Making a surface of scattered 3-D data in Mathematica

Displaying 3-dimensional data on a computer monitor or on the printed page is challenging, since these are 2-dimensional media. However, it can be accomplished in a still picture if the data lends itself to being patched together in a kind of surface, rather than being a collection of isolated points.

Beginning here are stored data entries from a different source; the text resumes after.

-- ==== Sys2Proof/Machine/Step.lean ====
section
/-! DEFINITION. One step of the machine, and how the host places a command for the next step. -/

namespace Sys2Proof.Machine

/-- One step: one bus transaction, or one poll, or a reset, or the engine's one step, or idling. -/
def step (s : State) : Host.Outcome State Fault Refusal := moveOne s

/-- The block fetches nothing (10_state.md R39): the pending command stands in for the current instruction.
`withFetchWord` stands for an accepted CMD write of the word whose engine step is due (log entry 6). -/
def State.withFetchWord (s : State) (nbits w : Nat) : State := placeCommand s nbits w

end Sys2Proof.Machine
end

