-- ==== Sys2Proof/Machine/Core.lean ====
section
/-! DEFINITION. The machine behind the host's interface. -/

def Sys2Proof.core : Host.Core :=
  { State := Sys2Proof.Machine.State, Fault := Sys2Proof.Machine.Fault,
    Refusal := Sys2Proof.Machine.Refusal, step := Sys2Proof.Machine.step,
    reset := Sys2Proof.Machine.State.reset }
end

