-- ==== Sys2Proof/Machine/HostSequence.lean ====
section
/-! DEFINITION. The host's encode and decode sequences (49_host_sequences.md). They are surrounding software, not
part of the block (00_scope.md R7); they are given over the block's own bus and command operations so that
the properties of 49 can be stated. A command is run with the shortest latency; no result depends on it
(70_reset_and_hazards.md R417). -/

namespace Sys2Proof.Machine

/-- The host's failures (R330, R331). -/
inductive HostError where
  | divisionByZero
  | uncorrectable
  | unsupportedSymbolSize
  | dataTooLong
  | unsupportedMode
  | hostProgramError
  deriving DecidableEq, Repr

/-- Why a host sequence ends early: a host failure, or a stop of the machine. -/
inductive HostStop where
  | failed (e : HostError)
  | faulted (f : Fault)
  | refused (r : Refusal)
  deriving DecidableEq, Repr

/-- `check()`: the error kind of the ERR code, if it is not 0 (R331). -/
def hostCheck (s : State) : Except HostStop Unit :=
  match s.status.err with
  | none => .ok ()
  | some .divisionByZero => .error (.failed .divisionByZero)
  | some .uncorrectable => .error (.failed .uncorrectable)
  | some .unsupportedSymbolSize => .error (.failed .unsupportedSymbolSize)
  | some .dataTooLong => .error (.failed .dataTooLong)
  | some .illegalCommand => .error (.failed .hostProgramError)
  | some .badParameter => .error (.failed .hostProgramError)

/-- The word the host writes for a number. A value of a host program is below 2^32 (30_encoding.md R106); for a
larger number the host writes the largest word, which no symbol size reaches either, so the block fails as R332
and R334 say. DESIGN CHOICE, log entry 21. -/
def hostWord (n : Nat) : Word := BitVec.ofNat 32 (min n 0xFFFFFFFF)

/-- `wr R, v` of a register (30_encoding.md R106). -/
def wrRegNow (r : RegId) (v : Word) (s : State) : State := hostWrite s (.reg r) v

/-- `run M ; check()`: the command is accepted and executed, and its error code is looked at (R331). -/
def runChecked (i : Instr) (s : State) : Except HostStop State :=
  match engineStep (encode i) (s.accept (encode i) 0) with
  | .next t => do hostCheck t; .ok t
  | .fault f => .error (.faulted f)
  | .refused r => .error (.refused r)

/-- `wr B[i], v0`, `wr B[i+1], v1`, ... -/
def loadNow (b : BufId) (i : Nat) : List Word → State → State
  | [], s => s
  | v :: vs, s => loadNow b (i + 1) vs (hostWrite s (.elem b i) v)

/-- `rd B[i]`, `rd B[i+1]`, ..., n of them. -/
def readNow (b : BufId) (s : State) (i : Nat) : Nat → Except HostStop (List Word)
  | 0 => .ok []
  | n + 1 =>
    match hostRead s (.elem b i) with
    | .error f => .error (.faulted f)
    | .ok v => do
      let vs ← readNow b s (i + 1) n
      .ok (v :: vs)

/-- The codewords of a payload (R332, R333): 232 first if it starts with '(' (40), then each character code
plus 1; a character above 127 fails with UnsupportedMode. -/
def payloadCodewords (payload : List Nat) : Except HostStop (List Byte) :=
  if payload.any (fun ch => decide (ch > 127)) then .error (.failed .unsupportedMode)
  else
    .ok ((if payload.head? = some 40 then [232#8] else []) ++
      payload.map (fun ch => BitVec.ofNat 8 (ch + 1)))

/-- Rows of the symbol's grid as the host reads them: GRID[r][c] for r < rows, c < cols (R332). -/
def readRows (s : State) (cols : Nat) : Nat → Nat → Except HostStop (List (List Word))
  | _, 0 => .ok []
  | r, n + 1 => do
    let row ← readNow .grid s (gridIndex r 0) cols
    let rest ← readRows s cols (r + 1) n
    .ok (row :: rest)

/-- `host_encode(payload)` on the block `s` (R332): the block after it and the grid read. -/
def hostEncode (payload : List Nat) (s : State) : Except HostStop (State × List (List Word)) := do
  let cw ← payloadCodewords payload
  let s ← runChecked .geoSelect (wrRegNow .opa (hostWord cw.length) s)
  let d := s.regs.dataCw.toNat
  let e := s.regs.ecCw.toNat
  let rows := s.regs.rows.toNat
  let cols := s.regs.cols.toNat
  let padded := (cw ++ List.replicate (d - cw.length) 129#8).take d
  let s := loadNow .msg 0 (padded.map (fun v => v.setWidth 32)) s
  let s := wrRegNow .nsym (hostWord e) (wrRegNow .len (hostWord (d + e)) s)
  let s ← runChecked .rsEncode s
  let s ← runChecked .gridInit s
  let s ← runChecked .placeWrite s
  let grid ← readRows s cols 0 rows
  .ok (s, grid)

/-- `interpret(D)`: the text and the flag zero_seen (R335). -/
def interpretFrom : List Byte → List Nat → Bool → Except HostStop (List Nat × Bool)
  | [], text, zero => .ok (text, zero)
  | c :: cs, text, zero =>
    if c.toNat = 232 then interpretFrom cs text zero
    else if c.toNat = 129 then .ok (text, zero)
    else if c.toNat = 0 then interpretFrom cs text true
    else if c.toNat ≤ 128 then interpretFrom cs (text ++ [c.toNat - 1]) zero
    else .error (.failed .unsupportedMode)

/-- `interpret(D[0..d-1])` (R335). -/
def interpretCodewords (d : List Byte) : Except HostStop (List Nat × Bool) := interpretFrom d [] false

/-- The host writes a grid, row r of it into GRID[r][0], GRID[r][1], ... (R334). -/
def loadRows : Nat → List (List Word) → State → State
  | _, [], s => s
  | r, row :: rest, s => loadRows (r + 1) rest (loadNow .grid (gridIndex r 0) row s)

/-- `host_decode(rows, cols, grid)` on the block `s` (R334). The modules written are grid[r][c] for r < rows and
c < cols. -/
def hostDecode (rows cols : Nat) (grid : List (List Word)) (s : State) :
    Except HostStop (State × List Nat × Bool) := do
  let s := wrRegNow .cols (hostWord cols) (wrRegNow .rows (hostWord rows) s)
  let s ← runChecked .geoLookup s
  let s := loadRows 0 ((grid.take rows).map (fun row => row.take cols)) s
  let s ← runChecked .placeRead s
  let d := s.regs.dataCw.toNat
  let e := s.regs.ecCw.toNat
  let s := wrRegNow .nsym (hostWord e) (wrRegNow .len (hostWord (d + e)) s)
  let s ← runChecked .rsCorrect s
  let cw ← readNow .msg s 0 d
  let (text, zero) ← interpretCodewords (cw.map (fun v => v.setWidth 8))
  .ok (s, text, zero)

end Sys2Proof.Machine
end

This is particularly easy if the x-values and y-values of the data form a rectangular grid; in this case, many graphics packages make it easy to render such data into a surface map, where the z-values of the data are interpreted as elevation, so that the peaks and valleys of the surface map indicate high and low values of z. Other approaches to grid data include contour maps and density maps.

Surface Map

Contour Map

Density Map

When the 3-D data is not neatly arranged in a rectangular grid in its first two coordinates, the problem becomes more difficult. The worst case is when the data points are randomly scattered points in three dimensions; in this case it becomes necessary to create two images to be viewed in stereo, or a sequence of images to make an animation. On the other hand, even if x-y values don't lie on a rectangular grid, IDL and Mathematica make it possible to construct a surface map if the x and y values of the data make a reasonable covering of a convex region of the x-y plane, Both systems start by using performing a "Delauney triangulation" to subdivide the convex region into triangles. The triangulation, plus the x-y-z data, provide the necessary information to create a surface. Mathematica builds the surface out of triangular patches, while IDL uses interpolation to construct a rectangular (51x51) grid of data, which can then be handled in familiar ways. The user can change the default size and span of the created grid, including what to do about z-values at grid points outside the original region.

The following example shows how Mathematica can handle the data in a list of 101 triplets of numbers in file "xyzdata.txt" which correspond to the x-y-z values of 101 points.

Load the Standard package DiscreteMath`ComputationalGeometry`, then use the function TriangularSurfacePlot. It automatically performs the Delaunay triangulation, then uses it to produce a surface consisting of triangular patches.

    xyz = ReadList["xyzdata.txt", {Real,Real,Real}];

    Get["DiscreteMath`ComputationalGeometry`"]
    TriangularSurfacePlot[xyz, ViewPoint->{2,5,2}]

result:

An alternative approach, but one which must be used with caution, is to try to "fit" a simple function (e.g., polynomial) to match the data points, using Fit or NonlinearFit.